Cocktail classification is a supervised classification method based on logical algorithms. The main elements in these algorithms are the definition of species groups (cocktail groups) and dominant species. The algorithms will recognize plot observations in a vegetation unit by the occurrence of more than a half of the members of a coctail group, the absence of a group and whether a dominant species is present over a cut-level of abundance or not (Bruelheide 1997; Kočı́, Chytrý, and Tichý 2003).
The package vegtable
defines an object class called
shaker
. This object will always depend on a
vegtable
object (companion). A shaker
is
included in the distributed image, which is called
syntax
.
summary(object = syntax, companion = swea)
The design of cocktail algorithms is a time-consuming, iterative
process and will not be explained here. We recommend to use the software
Juice
for this purpose (Tichý 2002). The
function make_cocktail()
will execute the expert system and
produce the classification that can be inserted in the data set.

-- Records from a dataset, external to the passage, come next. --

-- ==== Sys2Proof/Machine/Lifecycle.lean ====
section
/-!
DEFINITION. Life-cycle states, the commands of LC_CTRL, what is programmed into OTP, and the security-version floor
(R55 to R57, R87, R440 to R452, R500, R554, R555).
-/
namespace Sys2Proof.Machine

/-! ### OTP programs (R55 to R57) -/

/-- Hands words to the otp port, one program after another; each counts as an attempt when it begins (R57, R537). -/
def State.program (s : State) (f : OtpFor) (words : List (Nat × W32)) : State :=
  if words.isEmpty then s
  else
    let t : State := { s with otpJobs := s.otpJobs ++ [{ purpose := f, words := words }] }
    if s.otpJobs.isEmpty then t.lifeAdd 1 1 else t

/-- The job at the head has ended; the next one's first program begins. -/
def State.nextProgram (s : State) : State :=
  let t : State := { s with otpJobs := s.otpJobs.drop 1 }
  if t.otpJobs.isEmpty then t else t.lifeAdd 1 1

/-- Words of a buffer from an OTP address. -/
def otpWords (a : Nat) (b : Bytes) : List (Nat × W32) :=
  (numsFrom 0 (b.length / 4)).map (fun i => (a + i, BitVec.ofNat 32 (le32 b (4 * i))))

/-! ### LMS keys (R84) -/

/-- The types that the block supports: LMS_SHA256_M32 of heights 10, 15, 20 and 25 with LMOTS_SHA256_N32 of W4 or W8 (R84), by
their codes in RFC 8554. PRESUMED: the spec names the types and leaves their codes to that standard; log entry 85. -/
def lmsTypesOk (pk : Bytes) : Bool := [6, 7, 8, 9].contains (be32 pk 0) && [3, 4].contains (be32 pk 4)

/-! ### Decoding the state (R443, R448) -/

def codewords : List W32 := [0x00000000, 0x0000003F, 0x00000FFF, 0x0003FFFF, 0x00FFFFFF, 0x3FFFFFFF]

def codeword (lc : Nat) : W32 := codewords.getD lc 0

/-- The state whose codeword a copy holds. -/
def stateOf (w : W32) : Option Nat := ((enumFrom 0 codewords).find? (fun e => e.2 = w)).map (·.1)

/-- The state that at least two copies hold, else LC_LOCKED (R443). -/
def decodeCopies (a b c : W32) : Nat :=
  match stateOf a, stateOf b, stateOf c with
  | some x, some y, z => if x = y then x else if z = some x then x else if z = some y then y else lcLocked
  | some x, none, some z => if x = z then x else lcLocked
  | none, some y, some z => if y = z then y else lcLocked
  | _, _, _ => lcLocked

/-- A copy lags: its one bits are a strict subset of the decoded codeword's (R448). -/
def copyLags (cw w : W32) : Bool := (w &&& cw) == w && w != cw

/-- LC_COPY and COPY_LAG from the copies as read. -/
def State.readCopies (s : State) : State :=
  let s := [0, 1, 2].foldl (fun s i => s.setReg .lcCopy (s.otpWord i) i) s
  s.setB .lcStatus 18 (decide (s.lc < 6) && [0, 1, 2].any (fun i => copyLags (codeword s.lc) (s.otpWord i)))

/-- Step 2 of R74: the decoded state, driven on lc_state (R68). -/
def State.decodeLc (s : State) : State :=
  (s.setF .lcStatus 2 0 (decodeCopies (s.otpWord 0) (s.otpWord 1) (s.otpWord 2))).readCopies

/-! ### Tokens (R444, R445, R447, R449, R555) -/

/-- The token words as bytes. -/
def State.token (s : State) : Bytes := (numsFrom 0 8).flatMap (fun n => toLe 4 (s.reg .lcToken n).toNat)

def tokenDigest (code : Nat) (token : Bytes) : Bytes := sha3 (ascii "OVRALIN P3 LCTOK" ++ toLe 1 code ++ token)

/-- A transition of R444: the word of its digest field, none for the one fixed in silicon, and the root that it needs: 0 none,
1 device, 2 owner. -/
def lcTransition (old new : Nat) : Option (Option Nat × Nat) :=
  if old = 0 ∧ new = 1 then some (none, 0)
  else if old = 1 ∧ new = 2 then some (some 0x040, 1)
  else if old = 2 ∧ new = 3 then some (some 0x048, 2)
  else if (old = 2 ∨ old = 3) ∧ new = 4 then some (some 0x050, 0)
  else if (1 ≤ old ∧ old ≤ 4) ∧ new = 5 then some (some 0x058, 0)
  else none

/-- FROM and TO of a block in LC_LOCKED: the lowest and the highest codeword that any copy holds (R449). -/
def State.lockedPair (s : State) : Option (Nat × Nat) :=
  let held := [0, 1, 2].filterMap (fun i => stateOf (s.otpWord i))
  match held with
  | x :: y :: rest => some ((y :: rest).foldl min x, (y :: rest).foldl max x)
  | _ => none

/-- The transition that a TRANSITION with a target asks for, from the decoded state or from LC_LOCKED. -/
def State.askedTransition (s : State) (target : Nat) : Option (Option Nat × Nat) :=
  if s.lc = lcLocked then
    match s.lockedPair with
    | some (a, b) => if b = target then lcTransition a b else none
    | none => none
  else lcTransition s.lc target

/-- The digest of a field matches a token (R445). -/
def State.tokenMatches (s : State) (field : Option Nat) (code : Nat) : Bool :=
  let d := match field with
    | some a => s.otpBytes a 8
    | none => tokenDigest 1 (zeros 32)
  d == tokenDigest code s.token

/-- The first check of R555 that a TRANSITION fails, as its result. -/
def State.transitionFails (s : State) (target : Nat) : Option Nat :=
  if s.regB .lcStatus 20 then some 3
  else if s.regB .tmpStatus 31 then some 4
  else
    match s.askedTransition target with
    | none => some 4
    | some (field, root) =>
      if (field.map (fun a => allZero (s.otpBytes a 8))).getD false then some 4
      else if root = 1 ∧ (s.rootField false).isNone ∨ root = 2 ∧ (s.rootField true).isNone then some 5
      else if s.tokenMatches field target then none else some 2

/-- A command of LC_CTRL ends: its result, BUSY clear, and the token words zeroized (R445). -/
def State.lcEnds (s : State) (result : Nat) : State :=
  let s := (s.setF .lcStatus 27 24 result).setB .lcStatus 31 false
  (numsFrom 0 8).foldl (fun s n => s.setReg .lcToken 0 n) s

/-- A refusal; TOKEN_WRONG counts a try (R447). -/
def State.lcRefused (s : State) (result : Nat) : State :=
  let s := if result = 2 then s.setF .lcStatus 23 21 (min 5 (s.regF .lcStatus 23 21 + 1)) else s
  (if s.regF .lcStatus 23 21 = 5 then s.setB .lcStatus 20 true else s).lcEnds result

/-! ### The commands (R440, R441, R446, R448, R451, R452) -/

/-- The keep secret and every index record are cleared, and every KEEP_BOUND slot becomes INVALID (R440). -/
def State.clearKeep (s : State) : State :=
  let s : State := { s with keep := { s.keep with secret := none, recs := List.replicate 64 {} } }
  ((s.keys.filter (fun e => e.2.keepBound && e.2.pair != 2)).map (·.1)).foldl State.invalidateSlot s

/-- The copies that do not hold the target are programmed, A before B before C (R446 step 3). -/
def State.programCopies (s : State) (target : Nat) : State :=
  match ([0, 1, 2].filter (fun i => s.otpWord i ≠ codeword target)).map (fun i => (i, codeword target)) with
  | [] => (s.lcEnds 0).enterLevel 1 5
  | ws => s.program .transition ws

/-- Steps 1 and 2 of R446; the zeroize ends before the copies are programmed. -/
def State.transition (s : State) (target : Nat) : State :=
  match s.transitionFails target with
  | some r => s.lcRefused r
  | none =>
    let s := s.setB .lcStatus 31 true
    if target = lcReturn ∨ target = lcDecom then
      match s.tamper.zeroize with
      | some z => { s with tamper := { s.tamper with zeroize := some { z with transition := true } } }
      | none => s.zeroizeBegin { transition := true }
    else s.programCopies target

/-- R448. -/
def State.repair (s : State) : State :=
  let lag := [0, 1, 2].filter (fun i => copyLags (codeword s.lc) (s.otpWord i))
  if 6 ≤ s.lc ∨ lag.isEmpty then s.lcRefused 4
  else (s.setB .lcStatus 31 true).program .repair (lag.map (fun i => (i, codeword s.lc)))

/-- R451, R555. -/
def State.debugUnlock (s : State) : State :=
  if s.regB .lcStatus 20 then s.lcRefused 3
  else if allZero (s.otpBytes 0x060 8) then s.lcRefused 4
  else if s.tokenMatches (some 0x060) 7 then (s.setB .lcStatus 19 true).lcEnds 0
  else s.lcRefused 2

/-- ROOT_CREATE for the device root (0) or the owner root (1) (R441). -/
def State.rootCreate (s : State) (index : Nat) : State :=
  let owner := index == 1
  let base := if owner then 2 else 0
  if 2 ≤ index then s.lcRefused 1
  else if s.lc ≠ (if owner then lcProvisioned else lcFactory) then s.lcRefused 4
  else if s.rngState ≠ rngReady then s.lcRefused 8
  else if (s.rootField owner).isSome then s.lcRefused 7
  else
    match [base, base + 1].find? (fun f => allZero (s.otpBytes (0x100 + 8 * f) 8)) with
    | none => s.lcRefused 9
    | some f =>
      let (s, b) := s.draw 8 0 32
      (s.setB .lcStatus 31 true).program .rootCreate (otpWords (0x100 + 8 * f) (fit 32 b) ++ [(0x120 + f, 0xFFFFFFFF)])

/-- The OTP words of a digest field by the index of PROG_DIGEST (R452). -/
def digestField (index : Nat) : Nat :=
  match index with
  | 0 => 0x010
  | 1 => 0x018
  | n => 0x040 + 8 * (n - 2)

/-- R452. -/
def State.progDigest (s : State) (index : Nat) : State :=
  if 7 ≤ index then s.lcRefused 1
  else if !(s.lc == lcFactory || (s.lc == lcProvisioned && [1, 3, 4, 5, 6].contains index)) then s.lcRefused 4
  else if !allZero (s.otpBytes (digestField index) 8) then s.lcRefused 7
  else (s.setB .lcStatus 31 true).program .progDigest (otpWords (digestField index) s.token)

/-- R451. -/
def State.attest (s : State) : State :=
  match (if s.pins.dbgEn then none else s.rootFor .attest) with
  | none => s.lcRefused 4
  | some root =>
    let key := kmac256 root s.deviceId 256 "P3 ATTEST"
    let resp := kmac256 key (s.token ++ toLe 1 s.lc ++ s.deviceId) 256 "P3 RETURN ATTEST"
    ((numsFrom 0 8).foldl (fun s n => s.setReg .lcAttestResp (BitVec.ofNat 32 (le32 resp (4 * n))) n) s).lcEnds 0

/-- A write to LC_CTRL, once its fields are set: GO runs CMD. -/
def State.lcCommand (s : State) : State :=
  let index := s.regF .lcCtrl 15 12
  match s.regF .lcCtrl 3 0 with
  | 1 => s.transition (s.regF .lcCtrl 10 8)
  | 2 => s.repair
  | 3 => s.debugUnlock
  | 4 => s.rootCreate index
  | 5 => s.progDigest index
  | 6 => s.attest
  | _ => s.lcRefused 1

/-! ### The security-version floor (R87) -/

/-- Bits set in a word. -/
def popCount (w : W32) : Nat := ((numsFrom 0 32).filter (fun b => bitOf w b)).length

def State.svFloor (s : State) : Nat := ((numsFrom 0x020 4).map (fun a => popCount (s.otpWord a))).sum

/-- The first `n` clear bits of a word, and how many of the `n` it could not give. -/
def clearBits (w : W32) (n : Nat) : W32 × Nat :=
  let bs := ((numsFrom 0 32).filter (fun b => !bitOf w b)).take n
  (bs.foldl (fun v b => setBit v b true) 0, n - bs.length)

/-- The programs that raise the floor by `n` bits. -/
def State.floorWords (s : State) : List Nat → Nat → List (Nat × W32)
  | [], _ => []
  | a :: as, n =>
    if n = 0 then []
    else
      let (w, rest) := clearBits (s.otpWord a) n
      if w = 0 then s.floorWords as rest else (a, w) :: s.floorWords as rest

/-- A write of 1 to MGT_SV_COMMIT (R87). -/
def State.svCommit (s : State) : State :=
  if s.regB .mgtSvCommit 0 then s
  else
    let ws := s.floorWords (numsFrom 0x020 4) (min (s.reg .mgtImageSv).toNat 128 - s.svFloor)
    if ws.isEmpty then s else (s.setB .mgtSvCommit 0 true).program .svFloor ws

/-! ### The words of the tamper monitors (R499, R500) -/

/-- The challenge words as written for PROG_DIGEST. -/
def State.challenge (s : State) : Bytes := (numsFrom 0 8).flatMap (fun n => toLe 4 (s.reg .tmpUnlockChal n).toNat)

def State.tmpOtpEnds (s : State) (result : Nat) : State := (s.setF .tmpOtpCtrl 30 28 result).setB .tmpOtpCtrl 31 false

/-- TMP_OTP_CTRL with GO, once its fields are set (R500). -/
def State.tmpOtp (s : State) : State :=
  let cmd := s.regF .tmpOtpCtrl 3 0
  let src := s.regF .tmpOtpCtrl 7 4
  let allowed := s.lc == lcFactory || s.lc == lcProvisioned
  let start (s : State) (f : OtpFor) (ws : List (Nat × W32)) : State := (s.setB .tmpOtpCtrl 31 true).program f ws
  if cmd = 0 ∨ 3 < cmd ∨ (cmd = 1 ∧ 1 < src) ∨ (cmd = 2 ∧ 10 < src) then s.tmpOtpEnds 4
  else if !allowed then s.tmpOtpEnds 1
  else if cmd = 1 then
    (if allZero (s.otpBytes (0x070 + 8 * src) 8) then start s .tamperDigest (otpWords (0x070 + 8 * src) s.challenge) else s.tmpOtpEnds 2)
  else if cmd = 2 then
    (if bitOf (s.otpWord 0x080) src then s.tmpOtpEnds 2 else start s .sourceDisable [(0x080, BitVec.ofNat 32 (2 ^ src))])
  else if s.otpWord 0x081 = 0 then start s .keepLost [(0x081, BitVec.ofNat 32 (2 ^ 31 + s.regF .tmpOtpCtrl 15 8))]
  else s.tmpOtpEnds 2

/-! ### OTP_ACK -/

/-- A command's programs have ended, all verified or one failed. -/
def State.otpEnds (s : State) (f : OtpFor) (ok : Bool) : State :=
  match f with
  | .transition => if ok then (s.lcEnds 0).enterLevel 1 5 else s.readCopies.lcEnds 6
  | .repair => s.readCopies.lcEnds (if ok then 0 else 6)
  | .rootCreate | .progDigest => s.lcEnds (if ok then 0 else 6)
  | .svFloor => s.setB .mgtSvCommit 0 false
  | .tamperDigest | .sourceDisable | .keepLost => s.tmpOtpEnds (if ok then 0 else 3)

/-- OTP_ACK: the program under way has ended, or its word has been read back (R57). -/
def State.otpAck (s : State) (rdata : W32) (err : Bool) : State :=
  match s.otpJobs with
  | [] => s
  | j :: rest =>
    match j.words with
    | [] => s.nextProgram
    | (a, w) :: ws =>
      if !j.reading then
        -- The bits stand once the program is acknowledged, a subset of them after otp_err (R55, R56).
        let old := s.otpWord a
        let add := if err then w &&& BitVec.ofNat 32 s.pick else w
        let s := if err then s.drawn else s
        { s with otp := setKey 0 s.otp a (old ||| add), otpJobs := { j with reading := true, failed := err, old := old } :: rest }
      else
        let ok := !j.failed && rdata == (j.old ||| w)
        let now := j.old ||| (w &&& rdata)
        let s : State := { s with otp := setKey 0 s.otp a now }
        let s := if a < 3 then s.setReg .lcCopy now a else s
        if !ok then (s.nextProgram.event srcOtpProg 0 a).otpEnds j.purpose false
        else if ws.isEmpty then s.nextProgram.otpEnds j.purpose true
        else ({ s with otpJobs := { j with words := ws, reading := false, failed := false } :: rest } : State).lifeAdd 1 1

/-- OTP_ACK (R57). -/
def execOtpAck (rdata : W32) (err : Bool) (s : State) : Host.Outcome State Fault Refusal := s.run (fun s => s.otpAck rdata err)

end Sys2Proof.Machine
end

swea@header <- make_cocktail(shaker = syntax, vegtable = swea, cover = "cover_class",
syntax = "veg_unit")
For every formula contained in syntax
, a binary variable
indicating whether a plot is belonging to a vegetation unit or not.
Additionally a column defined as veg_unit is inserted
with the name of the respective units. Note that in this column
observations that are not recognized in any vegetation unit get a
NA value, while observation recognized in more than one
unit get a + symbol.
+ 01Isc-Fim 02Fui-Amm 03Cor-Pan 04Gra-Ipo 05Cen-Per 06Cyp-Cyp
36 11 8 17 8 12 59
07Cyp-Fui 08Mel-Lee 09Cyp-lat 10Cyp-Dry 11Phr-mau 12PhrEch 13Vig-Pan
42 19 25 50 22 5 11
The taxonomic list includes information on life forms and origin
(native or introduced to sub-Saharan Africa). This information can be
summarized for every plot, for instance calculating the proportion of
life forms, weighted by the abundance. For it, we can use the function
trait_proportion()
, which will aggregate proportions of
single life form classes into plot observations. Since we like to
collect the information in the slot header with further
plot properties, we will use the option in_header=TRUE
.
swea <- trait_proportion(trait = "life_form", object = swea, weight = "cover_class",
in_header = TRUE)
# Boxplot
par(las = 1, mar = c(4, 8, 1, 1))
boxplot(formula = obligate_annual_prop ~ veg_unit, data = swea@header, horizontal = TRUE,
col = "grey", ylab = "", xlab = "Proportion of Annual Plants")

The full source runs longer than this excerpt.